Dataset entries
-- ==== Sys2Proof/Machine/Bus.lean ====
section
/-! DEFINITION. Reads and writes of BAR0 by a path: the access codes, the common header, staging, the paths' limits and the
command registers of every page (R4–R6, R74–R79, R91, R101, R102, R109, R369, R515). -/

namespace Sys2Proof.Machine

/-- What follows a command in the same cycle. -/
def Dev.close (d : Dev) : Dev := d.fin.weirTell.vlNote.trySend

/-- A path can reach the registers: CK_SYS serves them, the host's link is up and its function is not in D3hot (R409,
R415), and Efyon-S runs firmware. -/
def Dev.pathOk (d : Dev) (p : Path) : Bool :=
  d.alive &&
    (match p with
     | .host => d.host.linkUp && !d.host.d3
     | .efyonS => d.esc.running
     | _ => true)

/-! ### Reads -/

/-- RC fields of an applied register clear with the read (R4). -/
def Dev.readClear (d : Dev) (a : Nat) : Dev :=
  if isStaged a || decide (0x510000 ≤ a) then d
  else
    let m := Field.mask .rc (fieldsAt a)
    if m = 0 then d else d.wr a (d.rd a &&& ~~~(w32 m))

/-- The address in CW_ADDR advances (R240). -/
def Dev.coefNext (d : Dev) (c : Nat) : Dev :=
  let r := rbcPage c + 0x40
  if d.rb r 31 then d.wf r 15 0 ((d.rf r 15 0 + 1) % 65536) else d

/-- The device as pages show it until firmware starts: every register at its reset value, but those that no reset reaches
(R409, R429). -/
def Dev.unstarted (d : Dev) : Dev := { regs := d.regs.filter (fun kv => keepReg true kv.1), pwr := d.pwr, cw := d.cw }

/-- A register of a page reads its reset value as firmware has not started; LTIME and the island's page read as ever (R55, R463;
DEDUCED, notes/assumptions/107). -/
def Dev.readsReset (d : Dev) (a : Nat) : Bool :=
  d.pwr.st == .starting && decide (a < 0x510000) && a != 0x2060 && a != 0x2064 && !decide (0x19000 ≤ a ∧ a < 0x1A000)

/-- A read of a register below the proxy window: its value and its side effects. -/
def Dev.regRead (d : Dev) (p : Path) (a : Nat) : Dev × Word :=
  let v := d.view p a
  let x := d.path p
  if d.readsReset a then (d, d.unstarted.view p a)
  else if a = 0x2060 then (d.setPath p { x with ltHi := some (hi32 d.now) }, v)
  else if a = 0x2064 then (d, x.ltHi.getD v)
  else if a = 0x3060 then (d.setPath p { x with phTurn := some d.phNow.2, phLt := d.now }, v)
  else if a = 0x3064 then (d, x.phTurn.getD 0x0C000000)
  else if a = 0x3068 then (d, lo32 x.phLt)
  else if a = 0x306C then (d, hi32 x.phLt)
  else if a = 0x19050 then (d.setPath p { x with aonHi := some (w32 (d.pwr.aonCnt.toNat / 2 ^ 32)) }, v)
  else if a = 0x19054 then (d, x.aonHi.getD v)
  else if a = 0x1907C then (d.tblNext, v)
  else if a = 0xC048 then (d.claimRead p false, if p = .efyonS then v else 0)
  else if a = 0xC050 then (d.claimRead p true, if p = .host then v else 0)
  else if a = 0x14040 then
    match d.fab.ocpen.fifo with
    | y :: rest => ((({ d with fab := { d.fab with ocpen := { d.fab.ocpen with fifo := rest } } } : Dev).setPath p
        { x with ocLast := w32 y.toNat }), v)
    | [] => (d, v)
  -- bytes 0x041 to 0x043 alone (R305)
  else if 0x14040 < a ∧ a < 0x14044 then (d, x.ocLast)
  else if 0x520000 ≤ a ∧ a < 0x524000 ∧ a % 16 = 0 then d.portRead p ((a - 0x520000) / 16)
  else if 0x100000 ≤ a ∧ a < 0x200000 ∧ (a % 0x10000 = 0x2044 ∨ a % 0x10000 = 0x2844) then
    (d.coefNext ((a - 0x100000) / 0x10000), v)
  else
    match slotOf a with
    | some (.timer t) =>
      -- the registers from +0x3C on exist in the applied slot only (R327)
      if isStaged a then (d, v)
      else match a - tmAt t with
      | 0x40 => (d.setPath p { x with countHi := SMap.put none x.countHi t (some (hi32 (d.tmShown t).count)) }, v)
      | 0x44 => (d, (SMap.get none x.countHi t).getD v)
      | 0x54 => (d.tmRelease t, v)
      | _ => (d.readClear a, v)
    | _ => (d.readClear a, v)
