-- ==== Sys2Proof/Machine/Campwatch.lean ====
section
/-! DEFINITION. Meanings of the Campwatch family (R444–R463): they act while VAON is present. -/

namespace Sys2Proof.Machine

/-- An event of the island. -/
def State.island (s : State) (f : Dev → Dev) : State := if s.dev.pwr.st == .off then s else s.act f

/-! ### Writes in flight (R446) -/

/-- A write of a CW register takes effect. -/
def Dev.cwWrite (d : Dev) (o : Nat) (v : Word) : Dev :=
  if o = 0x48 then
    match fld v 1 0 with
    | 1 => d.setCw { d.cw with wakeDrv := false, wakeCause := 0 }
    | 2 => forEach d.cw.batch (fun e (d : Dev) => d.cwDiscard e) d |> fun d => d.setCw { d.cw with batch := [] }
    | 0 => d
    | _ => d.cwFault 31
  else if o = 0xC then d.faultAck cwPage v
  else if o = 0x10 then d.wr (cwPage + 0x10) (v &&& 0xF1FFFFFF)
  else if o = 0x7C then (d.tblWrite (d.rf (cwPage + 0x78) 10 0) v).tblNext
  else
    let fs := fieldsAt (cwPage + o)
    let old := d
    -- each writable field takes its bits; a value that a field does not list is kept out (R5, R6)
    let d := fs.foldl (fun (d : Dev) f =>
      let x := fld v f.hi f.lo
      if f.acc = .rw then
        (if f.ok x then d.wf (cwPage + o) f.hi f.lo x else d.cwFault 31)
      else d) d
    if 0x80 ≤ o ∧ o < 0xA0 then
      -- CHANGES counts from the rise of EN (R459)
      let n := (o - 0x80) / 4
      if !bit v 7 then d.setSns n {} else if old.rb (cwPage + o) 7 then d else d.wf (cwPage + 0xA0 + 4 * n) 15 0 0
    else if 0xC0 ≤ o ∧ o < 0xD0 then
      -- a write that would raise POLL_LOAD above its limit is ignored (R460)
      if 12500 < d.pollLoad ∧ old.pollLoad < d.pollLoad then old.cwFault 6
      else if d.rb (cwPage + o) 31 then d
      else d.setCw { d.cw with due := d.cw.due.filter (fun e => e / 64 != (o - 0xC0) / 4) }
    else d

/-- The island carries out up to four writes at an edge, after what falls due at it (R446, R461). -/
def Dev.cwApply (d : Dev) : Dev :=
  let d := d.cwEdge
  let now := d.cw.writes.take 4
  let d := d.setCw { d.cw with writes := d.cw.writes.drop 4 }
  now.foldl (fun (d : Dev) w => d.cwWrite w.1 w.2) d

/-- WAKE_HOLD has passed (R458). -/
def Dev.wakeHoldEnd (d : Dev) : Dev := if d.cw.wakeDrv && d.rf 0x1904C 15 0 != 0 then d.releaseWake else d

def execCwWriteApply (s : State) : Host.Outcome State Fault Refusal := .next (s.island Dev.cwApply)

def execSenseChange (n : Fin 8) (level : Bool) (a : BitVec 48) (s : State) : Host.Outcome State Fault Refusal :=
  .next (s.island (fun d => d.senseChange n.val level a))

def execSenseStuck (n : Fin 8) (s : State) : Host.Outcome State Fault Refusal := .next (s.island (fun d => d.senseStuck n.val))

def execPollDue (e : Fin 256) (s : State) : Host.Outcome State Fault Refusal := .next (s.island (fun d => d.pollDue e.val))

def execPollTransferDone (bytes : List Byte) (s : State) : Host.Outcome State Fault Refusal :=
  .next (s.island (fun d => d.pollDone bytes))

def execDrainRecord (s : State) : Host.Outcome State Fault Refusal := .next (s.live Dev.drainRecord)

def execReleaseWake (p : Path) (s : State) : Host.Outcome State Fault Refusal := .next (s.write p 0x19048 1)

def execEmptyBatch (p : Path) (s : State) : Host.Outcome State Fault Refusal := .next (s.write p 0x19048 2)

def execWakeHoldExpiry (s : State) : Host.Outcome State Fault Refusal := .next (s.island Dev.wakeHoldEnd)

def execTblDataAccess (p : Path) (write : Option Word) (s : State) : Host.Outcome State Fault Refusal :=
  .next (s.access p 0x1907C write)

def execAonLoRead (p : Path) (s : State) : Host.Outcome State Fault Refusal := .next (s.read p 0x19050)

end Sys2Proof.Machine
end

### Task
Take exactly the lines from the one containing "let d := fs.foldl (fun (d : Dev) f =>" through the one containing "def execSenseChange (n" in the data above, and output them with nothing added.

### Answer to this problem
    let d := fs.foldl (fun (d : Dev) f =>
      let x := fld v f.hi f.lo
      if f.acc = .rw then
        (if f.ok x then d.wf (cwPage + o) f.hi f.lo x else d.cwFault 31)
      else d) d
    if 0x80 ≤ o ∧ o < 0xA0 then
      -- CHANGES counts from the rise of EN (R459)
      let n := (o - 0x80) / 4
      if !bit v 7 then d.setSns n {} else if old.rb (cwPage + o) 7 then d else d.wf (cwPage + 0xA0 + 4 * n) 15 0 0
    else if 0xC0 ≤ o ∧ o < 0xD0 then
      -- a write that would raise POLL_LOAD above its limit is ignored (R460)
      if 12500 < d.pollLoad ∧ old.pollLoad < d.pollLoad then old.cwFault 6
      else if d.rb (cwPage + o) 31 then d
      else d.setCw { d.cw with due := d.cw.due.filter (fun e => e / 64 != (o - 0xC0) / 4) }
    else d

/-- The island carries out up to four writes at an edge, after what falls due at it (R446, R461). -/
def Dev.cwApply (d : Dev) : Dev :=
  let d := d.cwEdge
  let now := d.cw.writes.take 4
  let d := d.setCw { d.cw with writes := d.cw.writes.drop 4 }
  now.foldl (fun (d : Dev) w => d.cwWrite w.1 w.2) d

/-- WAKE_HOLD has passed (R458). -/
def Dev.wakeHoldEnd (d : Dev) : Dev := if d.cw.wakeDrv && d.rf 0x1904C 15 0 != 0 then d.releaseWake else d

def execCwWriteApply (s : State) : Host.Outcome State Fault Refusal := .next (s.island Dev.cwApply)

def execSenseChange (n : Fin 8) (level : Bool) (a : BitVec 48) (s : State) : Host.Outcome State Fault Refusal :=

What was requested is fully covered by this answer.